**Exercise details**: Only the stretch of the listing below that runs from the line with "theorem test_wellFormed_div_zero : (Instr.div" through the line with "theorem test_wellFormed_ldr_width : (Instr.ldr" is to be printed, exactly and with both ends.

**The input**:
-- ==== Sys2Proof/Tests/Slice0.lean ====
section
/-! SUPPORT. The model's own tests.  Every expected value is a vector of spec/95_test_vectors.md (V1 to V93, W1 to W11) or
an example of the rule a test names; the last part shows for each statement with hypotheses a state that meets them. -/

namespace Sys2Proof.Tests

open Sys2Proof.Machine

/-- A Running core of the reference configuration at `a`, with some bytes there (section 0 of spec/95: `ia` = 0x100). -/
def code (a : Nat) (bytes : List Byte) : State :=
  { State.reset with pc := BitVec.ofNat 32 a, mem := (Memory.mk []).load a bytes }

/-- Bytes laid out in memory beside the code. -/
def State.withBytes (s : State) (a : Nat) (bytes : List Byte) : State := { s with mem := s.mem.load a bytes }

/-- The answer is a next state with this property. -/
def nextSat (o : Result) (p : State → Bool) : Bool :=
  match o with
  | .next t => p t
  | .fault _ => false
  | .refused _ => false

/-- The answer is the Faulted state with this record. -/
def faults (o : Result) (r : FaultRecord) : Bool := nextSat o (fun t => t.status = .faulted r)

/-- Memory as spec/95 section 2.4 has it: `M[0x1000..0x1004]` = 88 99 AA BB CC. -/
def withData (s : State) : State := State.withBytes s 0x1000 [0x88#8, 0x99#8, 0xAA#8, 0xBB#8, 0xCC#8]

/-! Well-formedness: an ill-formed term for each check, which the check refuses. -/

theorem test_wellFormed_div_zero : (Instr.div .a 0#32).wellFormed = false := by decide
theorem test_wellFormed_ldMem_width : (Instr.ldMem .a 0x1000#32 0#8 3#8).wellFormed = false := by decide
theorem test_wellFormed_ldr_width : (Instr.ldr .b .c 8#8).wellFormed = false := by decide
theorem test_wellFormed_st_width : (Instr.st .a 0x3000#32 0#8 5#8).wellFormed = false := by decide
theorem test_wellFormed_brk_code : (Instr.brk 0x01000001#32).wellFormed = false := by decide
theorem test_wellFormed_accepts : (Instr.st .a 0x3000#32 0#8 4#8).wellFormed = true := by decide

/-! Decoding: for every constructor a word of the spec, byte by byte. -/

/-- V2. -/
theorem test_decode_br : decode [0x20#8, 0x00#8, 0x10#8, 0x08#8, 0x00#8, 0x02#8, 0x00#8, 0x00#8]
    = .ok (.br 0x200#32 0x10#8 0x08#8, []) := by decide
/-- W4. -/
theorem test_decode_brc : decode [0x21#8, 0x01#8, 0x02#8, 0x04#8, 0x00#8, 0x02#8, 0x00#8, 0x00#8]
    = .ok (.brc 0x01#8 0x200#32 0x02#8 0x04#8, []) := by decide
/-- W1, and V21 with every ignored bit set. -/
theorem test_decode_ldImm : decode [0x40#8, 0x02#8, 0x00#8, 0x00#8, 0x78#8, 0x56#8, 0x34#8, 0x12#8]
    = .ok (.ldImm .c 0x12345678#32, []) := by decide
theorem test_decode_ldImm_ignored : decode [0x40#8, 0xFF#8, 0x77#8, 0x99#8, 0x00#8, 0x00#8, 0x00#8, 0x00#8]
    = .ok (.ldImm .d 0#32, []) := by decide
/-- V23. -/
theorem test_decode_add : decode [0x41#8, 0x01#8, 0x00#8, 0x00#8, 0x01#8, 0x00#8, 0x00#8, 0x00#8]
    = .ok (.add .b 1#32, []) := by decide
/-- V27. -/
theorem test_decode_sub : decode [0x42#8, 0x01#8, 0x00#8, 0x00#8, 0x05#8, 0x00#8, 0x00#8, 0x00#8]
    = .ok (.sub .b 5#32, []) := by decide
/-- R123's example. -/
theorem test_decode_mul : decode [0x43#8, 0x02#8, 0x00#8, 0x00#8, 0x07#8, 0x00#8, 0x00#8, 0x00#8]
    = .ok (.mul .c 7#32, []) := by decide
/-- V38. -/
theorem test_decode_div : decode [0x44#8, 0x00#8, 0x00#8, 0x00#8, 0x64#8, 0x00#8, 0x00#8, 0x00#8]
    = .ok (.div .a 100#32, []) := by decide
/-- R140's example. -/
theorem test_decode_ldMem : decode [0x50#8, 0x02#8, 0x01#8, 0x02#8, 0xFE#8, 0x0F#8, 0x00#8, 0x00#8]
    = .ok (.ldMem .c 0x0FFE#32 0x01#8 0x02#8, []) := by decide
/-- V54: displacement and immediate ignored. -/
theorem test_decode_ldr : decode [0x51#8, 0x09#8, 0x55#8, 0x01#8, 0x99#8, 0x09#8, 0x00#8, 0x00#8]
    = .ok (.ldr .b .c 0x01#8, []) := by decide
/-- V60. -/
theorem test_decode_st : decode [0x58#8, 0x03#8, 0xFC#8, 0x04#8, 0x10#8, 0x30#8, 0x00#8, 0x00#8]
    = .ok (.st .d 0x3010#32 0xFC#8 0x04#8, []) := by decide
/-- R160's example. -/
theorem test_decode_cpr : decode [0xC0#8, 0x00#8, 0x00#8, 0x00#8, 0x07#8, 0x00#8, 0x00#8, 0x00#8]
    = .ok (.cpr .a 7#32, []) := by decide
/-- V74: every operand byte ignored. -/
theorem test_decode_stp : decode [0xF0#8, 0xAB#8, 0xCD#8, 0xEF#8, 0x78#8, 0x56#8, 0x34#8, 0x12#8]
    = .ok (.stp, []) := by decide
/-- V79. -/
theorem test_decode_brk : decode [0xF1#8, 0x00#8, 0x00#8, 0x00#8, 0x01#8, 0x00#8, 0x00#8, 0x01#8]
    = .ok (.brk 0x01000001#32, []) := by decide
/-- V83, V84, V85, V86, V87, V88 and V82: neighbours of legal opcodes, and the ends of the byte. -/
theorem test_decode_illegal :
    [0x22#8, 0x45#8, 0x59#8, 0xC1#8, 0xF2#8, 0xFF#8, 0x00#8].map Opcode.ofByte = List.replicate 7 none := by decide
/-- R97: the encoder writes unused fields as 0 (the bytes of V54 but for its ignored fields). -/
theorem test_encode_ldr : encode (.ldr .b .c 1#8)
    = [0x51#8, 0x09#8, 0x00#8, 0x01#8, 0x00#8, 0x00#8, 0x00#8, 0x00#8] := by decide
/-- The table numbers the bits of an instruction from the first byte up. -/
theorem test_decodeTableWord : decodeTableWord 64 0x1002000158 = some (.st .b 0x10#32 0#8 2#8) := by decide
theorem test_decodeTableWord_short : decodeTableWord 8 0xFFF0 = some .stp := by decide

/-! One step of each instruction, at most two tests each. -/

/-- V6. -/
theorem test_br_negative : nextSat (step (code 0x100 [0x20#8, 0x00#8, 0x80#8, 0xFF#8, 0x00#8, 0x00#8, 0x01#8, 0x00#8]))
    (fun t => t.pc = 0x8080#32) = true := by decide
/-- V8. -/
theorem test_br_wraps : nextSat (step (code 0x100 [0x20#8, 0xFF#8, 0x04#8, 0x08#8, 0xF0#8, 0xFF#8, 0xFF#8, 0xFF#8]))
    (fun t => t.pc = 0x10#32) = true := by decide
/-- V14. -/
theorem test_brc_taken :
    nextSat (step { code 0x100 [0x21#8, 0x02#8, 0x02#8, 0x04#8, 0x00#8, 0x02#8] with flags := 2#8 })
      (fun t => t.pc = 0x208#32 && t.flags = 2#8) = true := by decide
/-- V17. -/
theorem test_brc_not_taken :
    nextSat (step { code 0x100 [0x21#8, 0xFC#8, 0x00#8, 0x00#8, 0x00#8, 0x02#8] with flags := 3#8 })
      (fun t => t.pc = 0x108#32) = true := by decide
/-- V21. -/
theorem test_ldImm :
    nextSat (step { code 0x100 [0x40#8, 0xFF#8, 0x77#8, 0x99#8] with regs := ⟨1#32, 2#32, 3#32, 4#32⟩ })
      (fun t => t.regs = ⟨1#32, 2#32, 3#32, 0#32⟩) = true := by decide
/-- V24. -/
theorem test_add_wraps :
    nextSat (step { code 0x100 [0x41#8, 0x02#8, 0x00#8, 0x00#8, 0xFF#8, 0xFF#8, 0xFF#8, 0xFF#8] with
        regs := ⟨0#32, 0#32, 5#32, 0#32⟩, flags := 1#8 })
      (fun t => t.reg .c = 4#32 && t.flags = 1#8 && t.pc = 0x108#32) = true := by decide
/-- V25. -/
theorem test_sub_wraps : nextSat (step (code 0x100 [0x42#8, 0x00#8, 0x00#8, 0x00#8, 0x01#8]))
    (fun t => t.reg .a = 0xFFFFFFFF#32 && t.flags = 0#8) = true := by decide
/-- V30. -/
theorem test_mul_low_word :
    nextSat (step { code 0x100 [0x43#8, 0x00#8, 0x00#8, 0x00#8, 0xFF#8, 0xFF#8, 0xFF#8, 0xFF#8] with
        regs := ⟨3#32, 0#32, 0#32, 0#32⟩ })
      (fun t => t.reg .a = 0xFFFFFFFD#32) = true := by decide
/-- V33. -/
theorem test_div_unsigned :
    nextSat (step { code 0x100 [0x44#8, 0x00#8, 0x00#8, 0x00#8, 0x02#8] with
        regs := ⟨0xFFFFFFFE#32, 0#32, 0#32, 0#32⟩ })
      (fun t => t.reg .a = 0x7FFFFFFF#32) = true := by decide
/-- V39. -/
theorem test_div_zero :
    faults (step { code 0x100 [0x44#8] with regs := ⟨10#32, 0#32, 0#32, 0#32⟩ })
      ⟨.divideByZero, 0#32, 0x100#32, some 0x44#8⟩ = true := by decide
/-- V44. -/
theorem test_ldMem_displaced : nextSat (step (withData (code 0x100 [0x50#8, 0x00#8, 0xFE#8, 0x02#8, 0x04#8, 0x10#8])))
    (fun t => t.reg .a = 0x9988#32) = true := by decide
/-- V52: the width is checked before the address. -/
theorem test_ldMem_badWidth_first :
    faults (step (code 0x100 [0x50#8, 0x00#8, 0x00#8, 0x08#8, 0xFF#8, 0xFF#8, 0xFF#8, 0xFF#8]))
      ⟨.badWidth, 8#32, 0x100#32, some 0x50#8⟩ = true := by decide
/-- V53: source and destination are the same register. -/
theorem test_ldr_same_register :
    nextSat (step { withData (code 0x100 [0x51#8, 0x00#8, 0x00#8, 0x04#8]) with
        regs := ⟨0x1000#32, 0#32, 0#32, 0#32⟩ })
      (fun t => t.reg .a = 0xBBAA9988#32) = true := by decide
/-- V55. -/
theorem test_ldr_outside :
    faults (step { code 0x100 [0x51#8, 0x09#8, 0x00#8, 0x02#8] with regs := ⟨0#32, 7#32, 0x00FFFFFF#32, 0#32⟩ })
      ⟨.addressOutOfRange, 0x00FFFFFF#32, 0x100#32, some 0x51#8⟩ = true := by decide
/-- V59: unaligned, and no byte beside the four. -/
theorem test_st_unaligned :
    nextSat (step { code 0x100 [0x58#8, 0x00#8, 0x00#8, 0x04#8, 0x01#8, 0x30#8] with
        regs := ⟨0x11223344#32, 0#32, 0#32, 0#32⟩ })
      (fun t => [0x3000, 0x3001, 0x3002, 0x3003, 0x3004, 0x3005].map t.mem.read
        = [0x00#8, 0x44#8, 0x33#8, 0x22#8, 0x11#8, 0x00#8]) = true := by decide
/-- V61: no partial write. -/
theorem test_st_outside :
    nextSat (step { code 0x100 [0x58#8, 0x00#8, 0x00#8, 0x04#8, 0xFE#8, 0xFF#8, 0xFF#8, 0x00#8] with
        regs := ⟨0xAABBCCDD#32, 0#32, 0#32, 0#32⟩ })
      (fun t => t.status = .faulted ⟨.addressOutOfRange, 0x00FFFFFE#32, 0x100#32, some 0x58#8⟩
        && t.mem.read 0xFFFFFE = 0#8) = true := by decide
/-- V70. -/
theorem test_cpr_bit_31 :
    nextSat (step { code 0x100 [0xC0#8, 0x00#8, 0x00#8, 0x00#8, 0xFF#8, 0xFF#8, 0xFF#8, 0xFF#8] with
        regs := ⟨0x7FFFFFFF#32, 0#32, 0#32, 0#32⟩ })
      (fun t => t.flags = 2#8 && t.reg .a = 0x7FFFFFFF#32) = true := by decide
/-- V71: sticky. -/
theorem test_cpr_sticky :
    nextSat (step { code 0x100 [0xC0#8] with regs := ⟨1#32, 0#32, 0#32, 0#32⟩, flags := 1#8 })
      (fun t => t.flags = 1#8) = true := by decide
/-- V74. -/
theorem test_stp : nextSat (step (code 0x100 [0xF0#8, 0xAB#8, 0xCD#8, 0xEF#8, 0x78#8, 0x56#8, 0x34#8, 0x12#8]))
    (fun t => t.status = .halted && t.pc = 0x108#32) = true := by decide
/-- V75. -/
theorem test_brk_emits :
    nextSat (step (State.withBytes (code 0x100 [0xF1#8, 0x00#8, 0x00#8, 0x00#8, 0x01#8]) 0xF00000 [0x48#8]))
      (fun t => t.out = [0x48#8] && t.pc = 0x108#32 && t.mem.read 0xF00000 = 0x48#8) = true := by decide
/-- V80: a core whose memory does not reach the port. -/
theorem test_brk_port_outside :
    faults (step { code 0x100 [0xF1#8, 0x00#8, 0x00#8, 0x00#8, 0x01#8] with
        cfg := { referenceConfig with memSize := 0x10000 } })
      ⟨.addressOutOfRange, 0x00F00000#32, 0x100#32, some 0xF1#8⟩ = true := by decide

**Finished task**:
theorem test_wellFormed_div_zero : (Instr.div .a 0#32).wellFormed = false := by decide
theorem test_wellFormed_ldMem_width : (Instr.ldMem .a 0x1000#32 0#8 3#8).wellFormed = false := by decide
theorem test_wellFormed_ldr_width : (Instr.ldr .b .c 8#8).wellFormed = false := by decide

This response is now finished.